Давно известно, что есть микроорганизмы-нефтедеструкторы. Мы работали с ними. Выделили коллекцию аборигенных штаммов вирусов, разрушающих нефть. В чем важность аборигенных? Мы ездили в Ханты-Мансийский и Ямало-Ненецкий АО, собрали микроорганизмы и выделили микроорганизмы-нефтедеструкторы. То есть я не купил их в США, так как они могут вести себя здесь непредсказуемо. Взял родных. Выделил микроорганизмы, увеличил в количестве и распылил на нефтяных загрязнениях, к примеру, в Ханты-Мансийске. То есть я поднял урожайность нефтедеструкторов. За короткое лето они не успевали вырабатываться в достаточных количествах в природе. А я поднял урожайность, распылил, и они нефть съели. В чем важность именно аборигенных микроорганизмов, а не привозных?

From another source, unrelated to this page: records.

-- ==== Sys2Proof/Machine/Can.lean ====
section
/-! DEFINITION. The four CAN FD controllers of a lane (16): filters, staging, queues, mailboxes, cancellation, errors and bus-off. Bits on the wire, bit timing and the sampling of TXD are not modelled: a command says what the controller saw (log 13). -/

namespace Sys2Proof.Machine

/-- A controller of a lane. -/
def canOf (l : LaneState) (k : Nat) : CanState := l.can[k]?.getD {}

/-- Replace a controller of a lane. -/
def setCan (l : LaneState) (k : Nat) (c : CanState) : LaneState := { l with can := l.can.setIfInBounds k c }

/-- The state shown in CAN_STATUS [2:0] (16 Table CAN-6). -/
def canSt (l : LaneState) (k : Nat) : Nat := fget l (Rg.CAN_STATUS k) 2 0

/-- A mailbox; an unlisted one is empty. -/
def mbOf (l : LaneState) (k m : Nat) : CanMb := sget (fun _ => {}) (canOf l k).mbs m

/-- Replace a mailbox, and show in CAN_TXPEND whether it holds a pending frame. -/
def setMb (l : LaneState) (k m : Nat) (b : CanMb) : LaneState :=
  let c := canOf l k
  bset (setCan l k { c with mbs := sset (fun _ => {}) c.mbs m b }) (Rg.CAN_TXPEND k) m b.frame.isSome

/-- Set the state field of CAN_MBmSTAT. -/
def mbStat (l : LaneState) (k m v : Nat) : LaneState := fset l (Rg.CAN_MBmSTAT k m) 2 0 v

/-- Show TEC and REC in CAN_ERR and the error state they mean in CAN_STATUS: passive from 128, bus-off above 255 (16 R364, R366; ISO 11898-1). -/
def showErr (l : LaneState) (k : Nat) : LaneState :=
  let c := canOf l k
  let l := fset (fset l (Rg.CAN_ERR k) 7 0 (min c.tec 255)) (Rg.CAN_ERR k) 15 8 (min c.rec_ 255)
  let st := if bget l (Rg.CAN_CTRL k) 0 then 0 else if bget l (Rg.CAN_CFG k) 2 then 4
    else if 255 < c.tec then 3 else if 128 ≤ c.tec ∨ 128 ≤ c.rec_ then 2 else 1
  fset l (Rg.CAN_STATUS k) 2 0 st

/-- Whether the controller is enabled and on the bus. -/
def canOn (l : LaneState) (k : Nat) : Bool :=
  bget l (Rg.CAN_CFG k) 0 && !bget l (Rg.CAN_CTRL k) 0 && (canSt l k == 1 || canSt l k == 2 || canSt l k == 4)

/-- The identifier bits a filter compares: a base identifier counts [17:0] as 0 (16 R354). -/
def canKey (id : Word) : Word := if id.getLsbD 29 then id else id &&& 0xFFFC0000#32

/-- Whether a filter pair matches a frame's ID (16 R354). -/
def fltMatch (l : LaneState) (k i : Nat) (id : Word) : Bool :=
  ((canKey id ^^^ rget l (Rg.CAN_FLTiID k i)) &&& rget l (Rg.CAN_FLTiMASK k i)) == 0

/-- The first enabled filter that matches (16 R354). -/
def fltFor (l : LaneState) (k : Nat) (id : Word) : Option Nat :=
  (List.range 64).find? (fun i => fget l (Rg.CAN_FLTiCTRL k i) 1 0 != 0 && fltMatch l k i id)

/-- Frames of a controller staged in this lane and not yet selected (16 Staging). -/
def staged (l : LaneState) (k : Nat) : Nat :=
  (l.agree.inbox.filter (fun it => match it.body with | .canRx k' _ _ _ => k'.val == k | _ => false)).length

/-- A frame was completed or received: NO_ACK_ALONE clears (16 R365). -/
def ackSeen (l : LaneState) (k : Nat) : LaneState :=
  let c := canOf l k
  bset (setCan l k { c with ackRun := 0 }) (Rg.CAN_STATUS k) 3 false

/-- REC after a frame received without error (ISO 11898-1): one less, or, above 127, a value of 119 to 127 that the standard leaves open (log 4). -/
def recDown (n : Nat) : Nat := if n = 0 then 0 else if n ≤ 127 then n - 1 else 119 + (Config.free8 n).toNat % 9

/-- Put a received frame into the stage as a message item stamped now, or count what the filters discard or a full stage loses (16 R354, Staging). -/
def canAccept (l : LaneState) (k : CanNo) (f : CanFrame) : LaneState :=
  match fltFor l k f.id with
  | none => finc l (Rg.CAN_RXDISC k) 31 0 1
  | some i =>
    let act := fget l (Rg.CAN_FLTiCTRL k i) 1 0
    if act = 3 then finc l (Rg.CAN_RXDISC k) 31 0 1
    else
      let q := act = 2
      if !bget l (Rg.CAN_QqCFG k (b2n q)) 0 then finc l (Rg.CAN_RXDISC k) 31 0 1
      else if 256 ≤ staged l k then finc l (Rg.CAN_STAGE_LOST k) 31 0 1
      else { l with agree := { l.agree with inbox := l.agree.inbox ++ [⟨.canRx k q i f, wNow l⟩] } }

/-- What leaves a mailbox when its frame leaves the bus without completing: a cancelled or one-shot frame is withdrawn, a replacing frame takes its place, and otherwise the frame stays pending for its retry (16 R360, R361, Table CAN-4). -/
def leaveBus (l : LaneState) (k m : Nat) : LaneState :=
  let c := canOf l k
  let b := mbOf l k m
  let l := setCan l k { c with onBus := none }
  let withdrawn := b.cancel || bget l (Rg.CAN_MBmCFG k m) 1
  match b.waiting with
  | some w => mbStat (setMb l k m { frame := some w, seq := b.wseq }) k m 1
  | none =>
    if withdrawn then mbStat (setMb l k m {}) k m (if b.cancel then 4 else 5)
    else mbStat (setMb l k m { b with cancel := false }) k m 1

/-- CAN_FRAME_RECEIVE: a frame received without error (16 R354). An FD frame on a controller with FD_EN = 0 is a form error of the receiver (16 R351). -/
def canReceive (l : LaneState) (k : CanNo) (f : CanFrame) : LaneState :=
  if !canOn l k then l
  else
    let c := canOf l k
    if f.id.getLsbD 31 && !bget l (Rg.CAN_CFG k) 1 then
      let l := if canSt l k = 4 then l else setCan l k { c with rec_ := c.rec_ + 1 }
      showErr (fset l (Rg.CAN_ERR k) 26 24 2) k
    else
      let l := setCan l k { c with rec_ := recDown c.rec_ }
      canAccept (ackSeen (showErr l k) k) k f

/-- CAN_FRAME_RECEIVE (16 R354). -/
def execCanFrameReceive (l : Lane) (k : CanNo) (f : CanFrame) (s : State) : Res := .next (s.onLane l (fun x => canReceive x k f))

/-- What a frame's identifier field is worth in arbitration: the lower wins (16 R361; ISO 11898-1). -/
def arbKey (f : CanFrame) : Nat :=
  let id := f.id.toNat
  let base := (id / 2 ^ 18) % 2 ^ 11
  let rtr := b2n (f.id.getLsbD 30)
  if f.id.getLsbD 29 then base * 2 ^ 21 + 2 ^ 20 + 2 ^ 19 + (id % 2 ^ 18) * 2 + rtr
  else base * 2 ^ 21 + rtr * 2 ^ 20

/-- The pending mailboxes of a controller with their frames, lowest first. -/
def pendingMbs (l : LaneState) (k : Nat) : List (Nat × CanFrame) :=
  (List.range 32).filterMap (fun m => (mbOf l k m).frame.map (fun f => (m, f)))

/-- The mailbox the controller would send next (16 R361). -/
def chooseMb (l : LaneState) (k : Nat) : Option Nat :=
  let ps := pendingMbs l k
  if bget l (Rg.CAN_CFG k) 3 then (ps.head?).map (·.1)
  else (ps.foldl (fun (b : Option (Nat × CanFrame)) p =>
    match b with
    | none => some p
    | some q => if arbKey p.2 < arbKey q.2 then some p else some q) none).map (·.1)

/-- Whether the controller starts frames of the vital program: on the bus, not LISTEN, in RUN, not in the safe state and not in a standby role (16 R363, R368; 19 R420). -/
def canSends (l : LaneState) (k : Nat) : Bool := canOn l k && canSt l k != 4 && modeOf l = .run && !isSafe l && !isStandby l

/-- The frame a lane's controller has on the bus, or would start next (16 R361, R369). -/
def busFrame (l : LaneState) (k : Nat) : Option CanFrame :=
  match (canOf l k).onBus with
  | some m => (mbOf l k m).frame
  | none => if canSends l k then (chooseMb l k).bind (fun m => (mbOf l k m).frame) else none

/-- While the owner of a controller drives a frame, the shadow controllers compare it with the one they compute and withdraw their enables on a difference (16 R369; 01 R17; log 137). -/
def State.canTaps (s : State) (l : Lane) (k : Nat) : State :=
  match (canOf (s.lane l) k).onBus, busFrame (s.lane l) k with
  | none, some f => s.tapCheck l (3 + k) (fun y => busFrame y k != some f)
  | _, _ => s

/-- CAN_FRAME_START: before a start of frame the controller chooses a pending mailbox; in RUN only, never with LISTEN (16 R361, R363, R368). -/
def execCanFrameStart (l : Lane) (k : CanNo) (s : State) : Res :=
  let s := s.canTaps l k
  .next (s.onLane l (fun x =>
    if canSends x k && (canOf x k).onBus.isNone then
      match chooseMb x k with
      | some m => mbStat (setCan x k { canOf x k with onBus := some m }) k m 2
      | none => x
    else x))

/-- CAN_FRAME_COMPLETE: the frame on the bus completes (16 R360, R362, Table CAN-4). The owner lane's frame leaves the port; every lane's readback tap sees it complete (09 R200). -/
def execCanFrameComplete (l : Lane) (k : CanNo) (s : State) : Res :=
  .next (s.onLane l (fun x =>
    match (canOf x k).onBus with
    | none => x
    | some m =>
      let c := canOf x k
      let b := mbOf x k m
      let x := setCan x k { c with onBus := none, tec := c.tec - 1 }
      let x := ackSeen (showErr x k) k
      let x := fset x (Rg.CAN_MBmSTAT k m) 31 16 (fget x (Rg.CAN_MBmSTAT k m) 31 16 + 1)
      let x := bset (mbStat x k m 3) (Rg.CAN_MBmSTAT k m) 3 b.cancel
      let x := { x with tri := { x.tri with taps := (0x200 + k.val, b.seq) :: x.tri.taps } }
      let x := match b.frame with
        | some f => if s.sends l (3 + k.val)
          then emit x (.can k f) else x
        | none => x
      match b.waiting with
      | some w => mbStat (setMb x k m { frame := some w, seq := b.wseq }) k m 1
      | none => setMb x k m {}))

Как я уже сказал, можно получить не тот эффект, который нужен.
Как пример, в Советском Союзе была завезена американская норка. Надеялись, что она всех спасет. Нет! Первое, что сделала — полностью вытеснила европейскую норку, которая всегда была в Евразии, так как новая оказалась более плодовита и агрессивна. Так и с микроорганизмами. Если мы завезем американских нефтеразрушителей, то они могут сказать: «Да я не буду есть вашу нефть, а сожру у вас весь торф, потому что он мне больше нравится». Даже в худшем варианте, если родной вдруг откажется есть нефть, то он не навредит.
В настоящее время у нас есть коллекция микроорганизмов для тех районов, где мы работали: Ямало-Ненецкий автономный округ, Ханты-Мансийский автономный округ, «Ванкорнефть» Красноярского края и др. Такую работу нужно сделать и в Норильске. Это север Сибири, могут быть и свои микроорганизмы.

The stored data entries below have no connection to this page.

-- ==== Sys2Proof/Machine/Blocks.lean ====
section
/-! DEFINITION. What several chapters make a lane do at once: outputs off, cores stopped, relays, the exclusion latch, and the safe state (09 R208, R209, R212; 13 R294; 10 R229). -/

namespace Sys2Proof.Machine

/-- The lane switches every field output off and opens each GSS and both SAFE_OK drives (09 R208, R212). -/
def fioOff (l : LaneState) : LaneState :=
  let l := { l with fio := { l.fio with gss := 0, okRelay := 0, pulse := none, gssPulse := none },
                    exe := { l.exe with outApplied := [] } }
  let l := rset (rset (rset l (Rg.FIO_CMDw 0) 0) (Rg.FIO_CMDw 1) 0) (Rg.FIO_CMDw 2) 0
  let l := (List.range 6).foldl (fun l g => bset l (Rg.FIO_GRPg_STAT g) 0 false) l
  fset l Rg.FIO_STATUS 1 0 0

/-- Whether the GSS of a group may close: the group is neither tripped nor held by a stuck rail (10 R229, R231). -/
def gssMayClose (l : LaneState) (g : Nat) : Bool := !bget l (Rg.FIO_GRPg_STAT g) 3

/-- Each GSS that may close and both SAFE_OK drives close (10 R229; 20 Table PWR-7 step 14). -/
def fioOn (l : LaneState) : LaneState :=
  let gs := (List.range 6).filter (gssMayClose l)
  let l := { l with fio := { l.fio with gss := BitVec.ofNat 6 ((gs.map (fun g => 2 ^ g)).foldl (· + ·) 0), okRelay := 3 } }
  let l := gs.foldl (fun l g => bset l (Rg.FIO_GRPg_STAT g) 0 true) l
  fset l Rg.FIO_STATUS 1 0 3

/-- The vital core stops: no instance runs any more and the lane offers no further item (03 R89; 09 R208). -/
def coreStop (l : LaneState) : LaneState :=
  { l with c0 := { l.c0 with halted := true }, c1 := if isSplit l then l.c1 else { l.c1 with halted := true },
           exe := { l.exe with insts := [], running := none } }

/-- The auxiliary core stops (08 R188). -/
def auxStop (l : LaneState) : LaneState :=
  if isSplit l then fset { l with c1 := { l.c1 with halted := true } } Rg.TRP_AUX_STATUS 1 0 2 else l

/-- The end ports show whether the lane commands them in line (13 Table CAR-11). -/
def showInLine (l : LaneState) (on : Bool) : LaneState := (List.range 4).foldl (fun l p => bset l (Rg.CAR_PORTp_STAT p) 2 on) l

/-- The lane no longer commands the bypass relays in line: its Carousel is bypassed and drops its position (13 R294; 20 R435). -/
def relaysOut (l : LaneState) : LaneState :=
  let l := showInLine { l with tri := { l.tri with bypass := true } } false
  fset (fset l Rg.CAR_STATUS 3 0 5) Rg.CAR_STATUS 13 8 0

/-- The lane commands the relays in line, and its Carousel starts in LISTEN, or DISABLED with ENABLE = 0 (13 R294, R314). -/
def relaysIn (l : LaneState) : LaneState :=
  let l := showInLine { l with tri := { l.tri with bypass := false } } true
  fset l Rg.CAR_STATUS 3 0 (if bget l Rg.CAR_CFG 0 then 1 else 0)

/-- The base cycle in force. -/
def cycleOf (l : LaneState) : Nat := l.exe.n

/-- Every vital slot buffer takes its configured stop content, eligible from the next cycle (06 R137 step 4; 09 R212; 02 R46). -/
def commitStopBufs (l : LaneState) : LaneState :=
  let bs := l.cfg.stopBufs.map (fun e => ({ b := e.1, bytes := e.2, from_ := l.exe.n + 1 } : TxBuf))
  { l with car := { l.car with txb := bs ++ l.car.txb.filter (fun t => !(bs.any (fun u => u.b == t.b))) } }

/-- Show the voters a lane sees and whether it runs degraded (09 Table TRI-11; 02 Table CYC-7; 21 Table SYS-10). -/
def setVoter (l : LaneState) (x : Lane) (on : Bool) : LaneState :=
  let l := bset l Rg.TRI_STATUS (4 + laneNo x) on
  let d := (voters l).length = 2
  bset (bset (bset l Rg.TRI_STATUS 8 d) Rg.CYC_STATUS 8 d) Rg.SYS_STATUS 4 d

/-- Show the state of a lane, coded as in Table TRI-13, and its own state in SELF. -/
def setLaneState (l : LaneState) (x : Lane) (st : Nat) : LaneState :=
  let l := fset l (Rg.TRI_LANEL_STAT (laneNo x)) 2 0 st
  if x = l.id then fset l Rg.TRI_STATUS 2 0 st else l

/-- A reintegration attempt in progress is abandoned: counted, and the joiner is excluded again; the attempt starts again from phase 1 (09 R223). -/
def dropReint (l : LaneState) : LaneState :=
  let ph := fget l Rg.TRI_REINT_STATUS 2 0
  if ph = 0 || 5 < ph then l
  else
    let j := if bget l Rg.TRI_REINT_STATUS 5 then l.id else laneOf (fget l Rg.TRI_REINT_STATUS 7 6)
    let l := setLaneState l j 1
    finc { rset l Rg.TRI_REINT_STATUS 0 with reint := {} } Rg.TRI_REINT_ABORTS 31 0 1

/-- The lane enters the safe state: outputs off, transmit mailboxes cancelled, slot buffers at stop content, no task, MODE reads STOP, and only stream 0x0600 items may still be released; the first cause is latched (09 R212; 06 R142). -/
def enterSafe (l : LaneState) (cause : Nat) : LaneState :=
  if isSafe l then l
  else
    let l := fset (bset (bset l Rg.TRI_STATUS 9 true) Rg.SYS_STATUS 5 true) Rg.TRI_SAFE_CAUSE 3 0 cause
    let l := dropReint (commitStopBufs (canCancelVital (fioOff (setMode l .stop))))
    { l with exe := { l.exe with insts := [], running := none, waiting := [], owed := [], nextImg := none,
                                 mig := none, cold := 0 },
             tri := { l.tri with items := l.tri.items.filter (fun v => v.applied || v.q.stream == 0x600) } }

/-- Fewer than two lanes vote, other than under debug SOLO: the safe state (09 Table TRI-5 cause 1). -/
def checkVoters (l : LaneState) : LaneState :=
  if (voters l).length < 2 && !bget l Rg.TRI_STATUS 10 then enterSafe l 1 else l

/-- What a lane does when its own exclusion latch sets (09 R208; 01 R17, R18). -/
def setLatch (l : LaneState) : LaneState :=
  if l.tri.latch then l
  else
    let l := auxStop (fioOff (coreStop l))
    let l := setLaneState (setVoter l l.id false) l.id 1
    { l with tri := { l.tri with latch := true, enables := [], drivers := false,
                                 items := l.tri.items.filter (fun v => v.applied) } }

/-- Whether an exclusion cause is hard: only 5, a state digest mismatch, is soft (09 Table TRI-4). -/
def hardCause (c : Nat) : Bool := c != 5

/-- FAIL_LIMIT (09 R209). -/
def failLimit (l : LaneState) : Nat := fget l Rg.TRI_CFG 7 4

/-- A lane notes the exclusion of lane `x`: cause and count, EV_LANE_EXCLUDED, hard exclusions toward FAIL_LIMIT, FAILED when they reach it, and the safe state when fewer than two lanes still vote (09 R207 to R210). `counts` is false for an exclusion under rule 4 in which the other judge gave AGREE. -/
def noteExcluded (l : LaneState) (x : Lane) (cause : Nat) (counts : Bool) : LaneState :=
  if !sees l x then l
  else
    let e := Rg.TRI_LANEL_EXCL (laneNo x)
    let l := finc (fset l e 3 0 cause) e 31 16 1
    let l := event l 0x0103 (laneNo x + 256 * cause)
    let st := Rg.TRI_LANEL_STAT (laneNo x)
    let l := if hardCause cause && counts then
        let l := { l with tri := { l.tri with hardT := l.tri.hardT ++ [(x, l.mer.ltime)] } }
        fset l st 11 8 (min ((l.tri.hardT.filter (fun h => h.1 == x)).length) 15)
      else if !hardCause cause then finc l st 31 16 1 else l
    let l := setVoter l x false
    let l := setLaneState l x (if failLimit l ≤ fget l st 11 8 then 5 else 1)
    checkVoters l

/-- A lane announces its own exclusion: its latch sets, and the others hear of it (09 R207; 08 R178). -/
def selfExclude (l : LaneState) (cause : Nat) : LaneState :=
  if l.tri.latch then l
  else
    let l := emit l (.assertion l.id)
    let e := Rg.TRI_LANEL_EXCL (laneNo l.id)
    let l := finc (fset l e 3 0 cause) e 31 16 1
    setLatch { l with tri := { l.tri with announced := l.id :: l.tri.announced } }

end Sys2Proof.Machine
end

— Вы предложение делали по поводу этого?
— Кому?
— Хороший вопрос.
— Я выйду на площадь и скажу: «Товарищи…»
— Нет, серьезно. Кому?
— Мне звонил начальник МЧС Новосибирской области, когда формировали отряд в Норильск. Я ему рассказал про технологию. Он сказал: «Хорошо, мы примем к сведению». Но это был телефонный разговор. Еще мы писали в Сибирское отделение (РАН) на имя председателя СО РАН академика Пармона В. Н. Он проинформирован.
Мы писали в Норильск, уже не от имени института, а от ООО «Биоойл», которой руководит мой друг. Те ответили: «Спасибо, поняли». Однако в Норильске другие, возможно, очень серьезные проблемы. Надо очистить большую территорию от большого загрязнения, надо освоить на это несколько миллиардов рублей. А тут какие-то ребята с примерно пятью-десятью миллионами.